Estava pensando esta semana justamente sobre a verdade! A verdade que poucos conseguem encontrar e que muitos procuram, mas acabam se perdendo pelo meio do caminho. Digo isto em relação a tantos acadêmicos que buscam a verdade mas nunca a encontram, dedicam suas vidas em busca da verdade, e alguns até ficam loucos, perdem o juízo, ou se tornam alienados ao mundo em sua volta, quando vão em busca da Verdade. Estava pensando ontem sobre o propósito pelo qual pessoas assim dedicam (ou perdem) suas vidas em busca de uma verdade! Então descobri que existem duas coisas imprescindiveis para não se perder pelo caminho e para não se perder a vida nesta busca: Primeiro ter o motivo certo e segundo ter o alvo certo! Assim a busca tem mais sentido e a verdade quando encontrada não deixará duvidas. O alvo certo é Cristo, é Deus, o motivo certo o amor. Porque, o que somos nós sem Deus? E o que é nossa vida se vivermos apenas para nós mesmos? Mas com Deus e com amor, sendo que Deus é amor, poderemos ter uma vida plena e verdadeira. Por que se não há verdade, não há história, não há sentido, não há vida!

Busquemos a Verdade pela qual vale a pena darmos nossas vidas, perdermos pessoas que amamos tentando ganha-lás, e negarmos nossos próprios sonhos e planos em prol dela!

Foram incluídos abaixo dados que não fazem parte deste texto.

/-- PIN_BREAK (R161): the pin ends 65,536 cycles after its first refusal, once its committed writes are home (R160), and the unit
that acquired takes the record. -/
def execPinBreak (core pin : Nat) (s : State) := onCore core s fun s =>
  match (s.core core).pins[pin]? with
  | none => s
  | some p =>
    if s.pinStuck core p then s.landPin core p
    else if p.refusedAt.any fun d => decide (d + 65536 ≤ s.cyc) then
      (s.endPin core p).recordAsync core true { cause := .pinBreak, kind := 2, unit := p.unit, rk := 1, info1 := p.guardVa }
    else s

/-! ## The heap exchange -/

/-- HEAP_EXCHANGE_RETURN (R194): block n of the exchange returns to its owner's free list. -/
def execHeapExchangeReturn (ins launch n : Nat) (s : State) := onQueue ins 0 s fun s =>
  s.modLaunch ins launch fun l =>
    match l.exchange[n]? with
    | none => l
    | some (own, a, c) =>
      let h := (l.heaps.lookup own).getD {}
      { l with
        heaps := setCellHeap l.heaps own { h with free := freeBlock 17 h.free a c }
        exchange := l.exchange.eraseIdx n }

/-! ## Arbitration marks -/

/-- Waits of requests that a memory resource serves. -/
def WaitKind.requests : WaitKind → Bool
  | .load | .fill | .slice | .release | .guard | .tile => true
  | _ => false

/-- A request of a unit that has waited n cycles takes mark m: it goes first (R204, R309 to R311). -/
def markAged (core unit m n : Nat) (s : State) : Host.Outcome State Fault Refusal := onCore core s fun s =>
  s.modUnit core unit fun p =>
    if p.splits.any fun t => t.waits.any fun w => w.kind.requests && decide (w.since + n ≤ s.cyc)
    then { p with aged := p.aged.set m true } else p

/-- BANK_PROMOTE (R204). -/
def execBankPromote (core unit : Nat) (s : State) := markAged core unit 0 16 s

/-- L1_PORT_PROMOTE (R309). -/
def execL1PortPromote (core unit : Nat) (s : State) := markAged core unit 1 16 s

/-- SLICE_AGE_PROMOTE (R310). -/
def execSliceAgePromote (core unit : Nat) (s : State) := markAged core unit 2 128 s

/-- HBM_AGE_PROMOTE (R311). -/
def execHbmAgePromote (core unit : Nat) (s : State) := markAged core unit 3 256 s

/-- HBM_REFRESH (R311): refresh takes a pseudo-channel; waiting requests keep their age. -/
def execHbmRefresh (channel : Nat) (s : State) : Host.Outcome State Fault Refusal :=
  if 768 ≤ channel then .fault .badPlace else .next s

/-! ## Errors and the host -/

/-- The source of an error in state of a core (R244): 1 tile memory, 2 the register file, 3 the B store, 4 the accumulators, 0 state
that the log names no source for. -/
def coreSource (part : Nat) : Nat := if part = 0 then 0 else part + 2

/-- An error in state of a core (R223, R376): a corrected one is logged; tile memory carries poison (R328); elsewhere an uncorrectable
error is a MACHINE_CHECK, of severity 2. -/
def State.coreError (s : State) (c part : Nat) (words : List Nat) (corrected : Bool) : State :=
  let src := coreSource part
  if corrected then s.logError (dieOf c) src Cause.poisonData.code 0 0
  else if part = 1 then (s.logError (dieOf c) src Cause.poisonData.code 1 0).modCore c fun k =>
    { k with tilePoison := k.tilePoison ++ (words.map fun w => 8 * (w % 0x20000)).filter fun w => !k.tilePoison.contains w }
  else (s.logError (dieOf c) src Cause.machineCheck.code 2 0).stopBlk c { cause := .machineCheck, state := 3 }
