-- ==== Sys2Proof/Machine/Dispatch.lean ====
section
/-! DEFINITION. Dispatch: one arm per constructor of Instr, each a direct call of its meaning. -/

namespace Sys2Proof.Machine

/-- The effect of an instruction or device event on the machine. -/
def exec (i : Instr) (s : State) : Host.Outcome State Fault Refusal :=
  match i with
  | .nop w => Sys2Proof.Machine.execNop w s
  | .bra w => Sys2Proof.Machine.execBra w s
  | .jmp w => Sys2Proof.Machine.execJmp w s
  | .call w => Sys2Proof.Machine.execCall w s
  | .ret w => Sys2Proof.Machine.execRet w s
  | .jmpr w => Sys2Proof.Machine.execJmpr w s
  | .join w => Sys2Proof.Machine.execJoin w s
  | .exit w => Sys2Proof.Machine.execExit w s
  | .regroup w => Sys2Proof.Machine.execRegroup w s
  | .vote w => Sys2Proof.Machine.execVote w s
  | .bar w => Sys2Proof.Machine.execBar w s
  | .bararr w => Sys2Proof.Machine.execBararr w s
  | .collapse w => Sys2Proof.Machine.execCollapse w s
  | .expand w => Sys2Proof.Machine.execExpand w s
  | .loop w => Sys2Proof.Machine.execLoop w s
  | .endloop w => Sys2Proof.Machine.execEndloop w s
  | .evbind w => Sys2Proof.Machine.execEvbind w s
  | .evunbind w => Sys2Proof.Machine.execEvunbind w s
  | .waitany w => Sys2Proof.Machine.execWaitany w s
  | .evmask w => Sys2Proof.Machine.execEvmask w s
  | .evpend w => Sys2Proof.Machine.execEvpend w s
  | .evclr w => Sys2Proof.Machine.execEvclr w s
  | .send w => Sys2Proof.Machine.execSend w s
  | .mbread w => Sys2Proof.Machine.execMbread w s
  | .region w => Sys2Proof.Machine.execRegion w s
  | .sleepuntil w => Sys2Proof.Machine.execSleepuntil w s
  | .yield w => Sys2Proof.Machine.execYield w s
  | .popd w => Sys2Proof.Machine.execPopd w s
  | .pushd w => Sys2Proof.Machine.execPushd w s
  | .nexttile w => Sys2Proof.Machine.execNexttile w s
  | .sqpush w => Sys2Proof.Machine.execSqpush w s
  | .trap w => Sys2Proof.Machine.execTrap w s
  | .iadd w => Sys2Proof.Machine.execIadd w s
  | .isub w => Sys2Proof.Machine.execIsub w s
  | .imul w => Sys2Proof.Machine.execImul w s
  | .imulh w => Sys2Proof.Machine.execImulh w s
  | .imad w => Sys2Proof.Machine.execImad w s
  | .idiv w => Sys2Proof.Machine.execIdiv w s
  | .irem w => Sys2Proof.Machine.execIrem w s
  | .imin w => Sys2Proof.Machine.execImin w s
  | .imax w => Sys2Proof.Machine.execImax w s
  | .iabs w => Sys2Proof.Machine.execIabs w s
  | .ineg w => Sys2Proof.Machine.execIneg w s
  | .icmp w => Sys2Proof.Machine.execIcmp w s
  | .popc w => Sys2Proof.Machine.execPopc w s
  | .clz w => Sys2Proof.Machine.execClz w s
  | .brev w => Sys2Proof.Machine.execBrev w s
  | .ctz w => Sys2Proof.Machine.execCtz w s
  | .and w => Sys2Proof.Machine.execAnd w s
  | .or w => Sys2Proof.Machine.execOr w s
  | .xor w => Sys2Proof.Machine.execXor w s
  | .not w => Sys2Proof.Machine.execNot w s
  | .andn w => Sys2Proof.Machine.execAndn w s
  | .shl w => Sys2Proof.Machine.execShl w s
  | .shr w => Sys2Proof.Machine.execShr w s
  | .sar w => Sys2Proof.Machine.execSar w s
  | .rotl w => Sys2Proof.Machine.execRotl w s
  | .bfx w => Sys2Proof.Machine.execBfx w s
  | .bfi w => Sys2Proof.Machine.execBfi w s
  | .lea w => Sys2Proof.Machine.execLea w s
  | .movi w => Sys2Proof.Machine.execMovi w s
  | .movhi w => Sys2Proof.Machine.execMovhi w s
  | .iaddi w => Sys2Proof.Machine.execIaddi w s
  | .imuli w => Sys2Proof.Machine.execImuli w s
  | .andi w => Sys2Proof.Machine.execAndi w s
  | .ori w => Sys2Proof.Machine.execOri w s
  | .xori w => Sys2Proof.Machine.execXori w s
  | .shli w => Sys2Proof.Machine.execShli w s
  | .shri w => Sys2Proof.Machine.execShri w s
  | .sari w => Sys2Proof.Machine.execSari w s
  | .icmpi w => Sys2Proof.Machine.execIcmpi w s
  | .mov w => Sys2Proof.Machine.execMov w s
  | .retag w => Sys2Proof.Machine.execRetag w s
  | .sel w => Sys2Proof.Machine.execSel w s
  | .readsr w => Sys2Proof.Machine.execReadsr w s
  | .writesr w => Sys2Proof.Machine.execWritesr w s
  | .shfl w => Sys2Proof.Machine.execShfl w s
  | .bcast w => Sys2Proof.Machine.execBcast w s
  | .scan w => Sys2Proof.Machine.execScan w s
  | .reduce w => Sys2Proof.Machine.execReduce w s
  | .compact w => Sys2Proof.Machine.execCompact w s
  | .prset w => Sys2Proof.Machine.execPrset w s
  | .prtoi w => Sys2Proof.Machine.execPrtoi w s
  | .itopr w => Sys2Proof.Machine.execItopr w s
  | .matchLanes w => Sys2Proof.Machine.execMatchLanes w s
  | .xmov w => Sys2Proof.Machine.execXmov w s
  | .xbcast w => Sys2Proof.Machine.execXbcast w s
  | .fadd w => Sys2Proof.Machine.execFadd w s
  | .fsub w => Sys2Proof.Machine.execFsub w s
  | .fmul w => Sys2Proof.Machine.execFmul w s
  | .ffma w => Sys2Proof.Machine.execFfma w s
  | .fmin w => Sys2Proof.Machine.execFmin w s
  | .fmax w => Sys2Proof.Machine.execFmax w s
  | .fdiv w => Sys2Proof.Machine.execFdiv w s
  | .fsqrt w => Sys2Proof.Machine.execFsqrt w s
  | .frcp w => Sys2Proof.Machine.execFrcp w s
  | .frsq w => Sys2Proof.Machine.execFrsq w s
  | .fexp2 w => Sys2Proof.Machine.execFexp2 w s
  | .flog2 w => Sys2Proof.Machine.execFlog2 w s
  | .fsinpi w => Sys2Proof.Machine.execFsinpi w s
  | .fcospi w => Sys2Proof.Machine.execFcospi w s
  | .fcmp w => Sys2Proof.Machine.execFcmp w s
  | .fclass w => Sys2Proof.Machine.execFclass w s
  | .frnd w => Sys2Proof.Machine.execFrnd w s
  | .fdot w => Sys2Proof.Machine.execFdot w s
  | .cvt w => Sys2Proof.Machine.execCvt w s
  | .ivmake w => Sys2Proof.Machine.execIvmake w s
  | .ivlo w => Sys2Proof.Machine.execIvlo w s
  | .ivhi w => Sys2Proof.Machine.execIvhi w s
  | .ivmid w => Sys2Proof.Machine.execIvmid w s
  | .ivwid w => Sys2Proof.Machine.execIvwid w s
  | .ivhull w => Sys2Proof.Machine.execIvhull w s
  | .ivisect w => Sys2Proof.Machine.execIvisect w s
  | .ivsplit w => Sys2Proof.Machine.execIvsplit w s
  | .ivpop w => Sys2Proof.Machine.execIvpop w s
  | .ivsqr w => Sys2Proof.Machine.execIvsqr w s
  | .ivabs w => Sys2Proof.Machine.execIvabs w s
  | .ivcont w => Sys2Proof.Machine.execIvcont w s
  | .qnt w => Sys2Proof.Machine.execQnt w s
  | .ld w => Sys2Proof.Machine.execLd w s
  | .st w => Sys2Proof.Machine.execSt w s
  | .ldp w => Sys2Proof.Machine.execLdp w s
  | .stp w => Sys2Proof.Machine.execStp w s
  | .atom w => Sys2Proof.Machine.execAtom w s
  | .cas w => Sys2Proof.Machine.execCas w s
  | .amx w => Sys2Proof.Machine.execAmx w s
  | .pref w => Sys2Proof.Machine.execPref w s
  | .demote w => Sys2Proof.Machine.execDemote w s
  | .fence w => Sys2Proof.Machine.execFence w s
  | .acq w => Sys2Proof.Machine.execAcq w s
  | .rel w => Sys2Proof.Machine.execRel w s
  | .bind w => Sys2Proof.Machine.execBind w s
  | .unbind w => Sys2Proof.Machine.execUnbind w s
  | .signal w => Sys2Proof.Machine.execSignal w s
  | .swait w => Sys2Proof.Machine.execSwait w s
  | .alloc w => Sys2Proof.Machine.execAlloc w s
  | .free w => Sys2Proof.Machine.execFree w s
  | .talloc w => Sys2Proof.Machine.execTalloc w s
  | .tfree w => Sys2Proof.Machine.execTfree w s
  | .tinfo w => Sys2Proof.Machine.execTinfo w s
  | .ldt w => Sys2Proof.Machine.execLdt w s
  | .stt w => Sys2Proof.Machine.execStt w s
  | .atomt w => Sys2Proof.Machine.execAtomt w s
  | .tfill w => Sys2Proof.Machine.execTfill w s
  | .pusha w => Sys2Proof.Machine.execPusha w s
  | .pushs w => Sys2Proof.Machine.execPushs w s
  | .qstat w => Sys2Proof.Machine.execQstat w s
  | .copy w => Sys2Proof.Machine.execCopy w s
  | .gather w => Sys2Proof.Machine.execGather w s
  | .scatter w => Sys2Proof.Machine.execScatter w s
  | .coll w => Sys2Proof.Machine.execColl w s
  | .peerwr w => Sys2Proof.Machine.execPeerwr w s
  | .peerrd w => Sys2Proof.Machine.execPeerrd w s
  | .peersig w => Sys2Proof.Machine.execPeersig w s
  | .rqpop w => Sys2Proof.Machine.execRqpop w s
  | .cmdstat w => Sys2Proof.Machine.execCmdstat w s
  | .mma w => Sys2Proof.Machine.execMma w s
  | .mbeatPush w => Sys2Proof.Machine.execMbeatPush w s
  | .mbeatAcc w => Sys2Proof.Machine.execMbeatAcc w s
  | .mbeatShift w => Sys2Proof.Machine.execMbeatShift w s
  | .mbeatDrain w => Sys2Proof.Machine.execMbeatDrain w s
  | .mscale w => Sys2Proof.Machine.execMscale w s
  | .mloadb w => Sys2Proof.Machine.execMloadb w s
  | .mamap w => Sys2Proof.Machine.execMamap w s
  | .mdrain w => Sys2Proof.Machine.execMdrain w s
  | .mhad w => Sys2Proof.Machine.execMhad w s
  | .mzero w => Sys2Proof.Machine.execMzero w s
  | .mbmap w => Sys2Proof.Machine.execMbmap w s
  | .mretire w => Sys2Proof.Machine.execMretire w s
  | .bkpt w => Sys2Proof.Machine.execBkpt w s
  | .pmcfg w => Sys2Proof.Machine.execPmcfg w s
  | .pmread w => Sys2Proof.Machine.execPmread w s
  | .pmctl w => Sys2Proof.Machine.execPmctl w s
  | .trmark w => Sys2Proof.Machine.execTrmark w s
  | .lclk w => Sys2Proof.Machine.execLclk w s
  | .watch w => Sys2Proof.Machine.execWatch w s
  | .syssend w => Sys2Proof.Machine.execSyssend w s
  | .sysrecv w => Sys2Proof.Machine.execSysrecv w s
  | .tret w => Sys2Proof.Machine.execTret w s
  | .icinv w => Sys2Proof.Machine.execIcinv w s
  | .sread w => Sys2Proof.Machine.execSread w s
  | .swrite w => Sys2Proof.Machine.execSwrite w s
  | .tlbinv w => Sys2Proof.Machine.execTlbinv w s
  | .ctxsave w => Sys2Proof.Machine.execCtxsave w s
  | .ctxload w => Sys2Proof.Machine.execCtxload w s
  | .lgdiv w => Sys2Proof.Machine.execLgdiv w s
  | .errread w => Sys2Proof.Machine.execErrread w s
  | .portreply w => Sys2Proof.Machine.execPortreply w s
  | .preempt w => Sys2Proof.Machine.execPreempt w s
  | .halt w => Sys2Proof.Machine.execHalt w s
  | .coldStart full trained tests => Sys2Proof.Machine.execColdStart full trained tests s
  | .fullService trained tests => Sys2Proof.Machine.execFullService trained tests s
  | .hostLinkReset => Sys2Proof.Machine.execHostLinkReset s
  | .hostRestartComplete => Sys2Proof.Machine.execHostRestartComplete s
  | .identify => Sys2Proof.Machine.execIdentify s
  | .patch => Sys2Proof.Machine.execPatch s
  | .partition => Sys2Proof.Machine.execPartition s
  | .warmstart => Sys2Proof.Machine.execWarmstart s
  | .setrect => Sys2Proof.Machine.execSetrect s
  | .ctxresume => Sys2Proof.Machine.execCtxresume s
  | .setsys => Sys2Proof.Machine.execSetsys s
  | .blockctlHalt => Sys2Proof.Machine.execBlockctlHalt s
  | .blockctlResume => Sys2Proof.Machine.execBlockctlResume s
  | .blockctlDiscard => Sys2Proof.Machine.execBlockctlDiscard s
  | .replay => Sys2Proof.Machine.execReplay s
  | .commandEnd => Sys2Proof.Machine.execCommandEnd s
  | .evtailWrite val => Sys2Proof.Machine.execEvtailWrite val s
  | .registerWrite off val => Sys2Proof.Machine.execRegisterWrite off val s
  | .queueEnable ins q val => Sys2Proof.Machine.execQueueEnable ins q val s
  | .qdoorbell ins q val => Sys2Proof.Machine.execQdoorbell ins q val s
  | .queueStop ins q => Sys2Proof.Machine.execQueueStop ins q s
  | .queueClearStop ins q => Sys2Proof.Machine.execQueueClearStop ins q s
  | .queueSkip ins q => Sys2Proof.Machine.execQueueSkip ins q s
  | .seqRead ins q => Sys2Proof.Machine.execSeqRead ins q s
  | .seqReread ins q => Sys2Proof.Machine.execSeqReread ins q s
  | .headWaitSatisfied ins q => Sys2Proof.Machine.execHeadWaitSatisfied ins q s
  | .launchStart ins => Sys2Proof.Machine.execLaunchStart ins s
  | .gangPlace ins => Sys2Proof.Machine.execGangPlace ins s
  | .gangPassedOver ins => Sys2Proof.Machine.execGangPassedOver ins s
  | .stageDeadlockBreak ins => Sys2Proof.Machine.execStageDeadlockBreak ins s
  | .coreClearComplete core => Sys2Proof.Machine.execCoreClearComplete core s
  | .rangeChunkAnswer ins launch cell => Sys2Proof.Machine.execRangeChunkAnswer ins launch cell s
  | .nexttileAnswer core unit => Sys2Proof.Machine.execNexttileAnswer core unit s
  | .starvationPromote core unit split => Sys2Proof.Machine.execStarvationPromote core unit split s
  | .yieldTimeout core unit split => Sys2Proof.Machine.execYieldTimeout core unit split s
  | .deferredSplitStart core unit entry => Sys2Proof.Machine.execDeferredSplitStart core unit entry s
  | .joinDeadline core unit entry => Sys2Proof.Machine.execJoinDeadline core unit entry s
  | .regionCountClose core unit split => Sys2Proof.Machine.execRegionCountClose core unit split s
  | .loadAnswer core unit entry => Sys2Proof.Machine.execLoadAnswer core unit entry s
  | .l1Fill core line => Sys2Proof.Machine.execL1Fill core line s
  | .l2MissFill line victim => Sys2Proof.Machine.execL2MissFill line victim s
  | .storeAck core n => Sys2Proof.Machine.execStoreAck core n s
  | .sliceAtomic core unit split => Sys2Proof.Machine.execSliceAtomic core unit split s
  | .sliceAmx core unit split => Sys2Proof.Machine.execSliceAmx core unit split s
  | .guardAcquired core unit split => Sys2Proof.Machine.execGuardAcquired core unit split s
  | .guardRelease core unit split => Sys2Proof.Machine.execGuardRelease core unit split s
  | .swaitResume core unit split => Sys2Proof.Machine.execSwaitResume core unit split s
  | .pinRetry core unit split => Sys2Proof.Machine.execPinRetry core unit split s
  | .pinBreak core pin => Sys2Proof.Machine.execPinBreak core pin s
  | .heapExchangeReturn ins launch n => Sys2Proof.Machine.execHeapExchangeReturn ins launch n s
  | .bankPromote core unit => Sys2Proof.Machine.execBankPromote core unit s
  | .l1PortPromote core unit => Sys2Proof.Machine.execL1PortPromote core unit s
  | .sliceAgePromote core unit => Sys2Proof.Machine.execSliceAgePromote core unit s
  | .hbmAgePromote core unit => Sys2Proof.Machine.execHbmAgePromote core unit s
  | .hbmRefresh channel => Sys2Proof.Machine.execHbmRefresh channel s
  | .patrolRead line badWords corrected => Sys2Proof.Machine.execPatrolRead line badWords corrected s
  | .pageWalkComplete core va => Sys2Proof.Machine.execPageWalkComplete core va s
  | .ifetchFill core line poisoned => Sys2Proof.Machine.execIfetchFill core line poisoned s
  | .icinvDevComplete core unit split => Sys2Proof.Machine.execIcinvDevComplete core unit split s
  | .tlbinvComplete core unit split => Sys2Proof.Machine.execTlbinvComplete core unit split s
  | .mailboxDeliver core n => Sys2Proof.Machine.execMailboxDeliver core n s
  | .timerTokenFire core unit slot => Sys2Proof.Machine.execTimerTokenFire core unit slot s
  | .waitanyWake core unit split => Sys2Proof.Machine.execWaitanyWake core unit split s
  | .sleepWake core unit split => Sys2Proof.Machine.execSleepWake core unit split s
  | .copyComplete core => Sys2Proof.Machine.execCopyComplete core s
  | .collArrival core => Sys2Proof.Machine.execCollArrival core s
  | .peerReceive die va payload signal op amount => Sys2Proof.Machine.execPeerReceive die va payload signal op amount s
  | .peerAck core seq status payload => Sys2Proof.Machine.execPeerAck core seq status payload s
  | .linkFlitReplay port => Sys2Proof.Machine.execLinkFlitReplay port s
  | .linkDown core seq => Sys2Proof.Machine.execLinkDown core seq s
  | .matrixCommandStart core => Sys2Proof.Machine.execMatrixCommandStart core s
  | .mloadbComplete core => Sys2Proof.Machine.execMloadbComplete core s
  | .mscaleEffect core unit => Sys2Proof.Machine.execMscaleEffect core unit s
  | .drainCommit core => Sys2Proof.Machine.execDrainCommit core s
  | .trapEntry core => Sys2Proof.Machine.execTrapEntry core s
  | .forcedSave core => Sys2Proof.Machine.execForcedSave core s
  | .handlerWatchdog core => Sys2Proof.Machine.execHandlerWatchdog core s
  | .blockSave core => Sys2Proof.Machine.execBlockSave core s
  | .preemptionRequest core => Sys2Proof.Machine.execPreemptionRequest core s
  | .powerClockReduction slow => Sys2Proof.Machine.execPowerClockReduction slow s
  | .matrixCommandComplete core => Sys2Proof.Machine.execMatrixCommandComplete core s
  | .peerReadRequest die va len => Sys2Proof.Machine.execPeerReadRequest die va len s
  | .peerFlitForward dx dy flit => Sys2Proof.Machine.execPeerFlitForward dx dy flit s
  | .peerLinkChange port up => Sys2Proof.Machine.execPeerLinkChange port up s
  | .peerConnectionClose dx dy => Sys2Proof.Machine.execPeerConnectionClose dx dy s
  | .hostMemoryRequest pa store => Sys2Proof.Machine.execHostMemoryRequest pa store s

end Sys2Proof.Machine
end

Porque assim Jesus disse: "Eu sou o caminho, a verdade e a vida, nimguém vem ao Pai, senão por mim!" Jo 14:6

Tudo de Deus pra todos!

Rosimary Vasconcelos disse...

Graça e paz Pr.Alan,fiquei muito contente com este texto,mesmo porque como o senhor mesmo sabe passei por tudo isto,realmente o mais difícil é ter que tomar uma decisão,pois sabemos que o preço pode ser altíssimo,mas mesmo assim fico com o Salmo que diz que mesmo em prejuízo próprio não volta atrás,a frase que me chamou mais a atenção foi no final do texto quando o senhor diz que não podemos trair nossa consciência,pois eu disse essa frase mil vezes ao meu antigo pastor,pena que ele não entendeu.....e o preço que pagamos foi bem alto....continue escrevendo e alertando sobre a verdade,pois os verdadeiramente salvos ouvirão e acordão para a realidade,fica com Deus.

DE BONIS, Debora disse...

Perfeito. Eu mudei de rumo e estou pagando o preço, mas não queria voltar a ser o que era jamais. Não troco o que estou vivendo por nada. O preço é alto, mas vale a pena. Antes eu ganhava tapinha nas costas, mas evangelho com tapinha nas costas tem alguma coisa errada.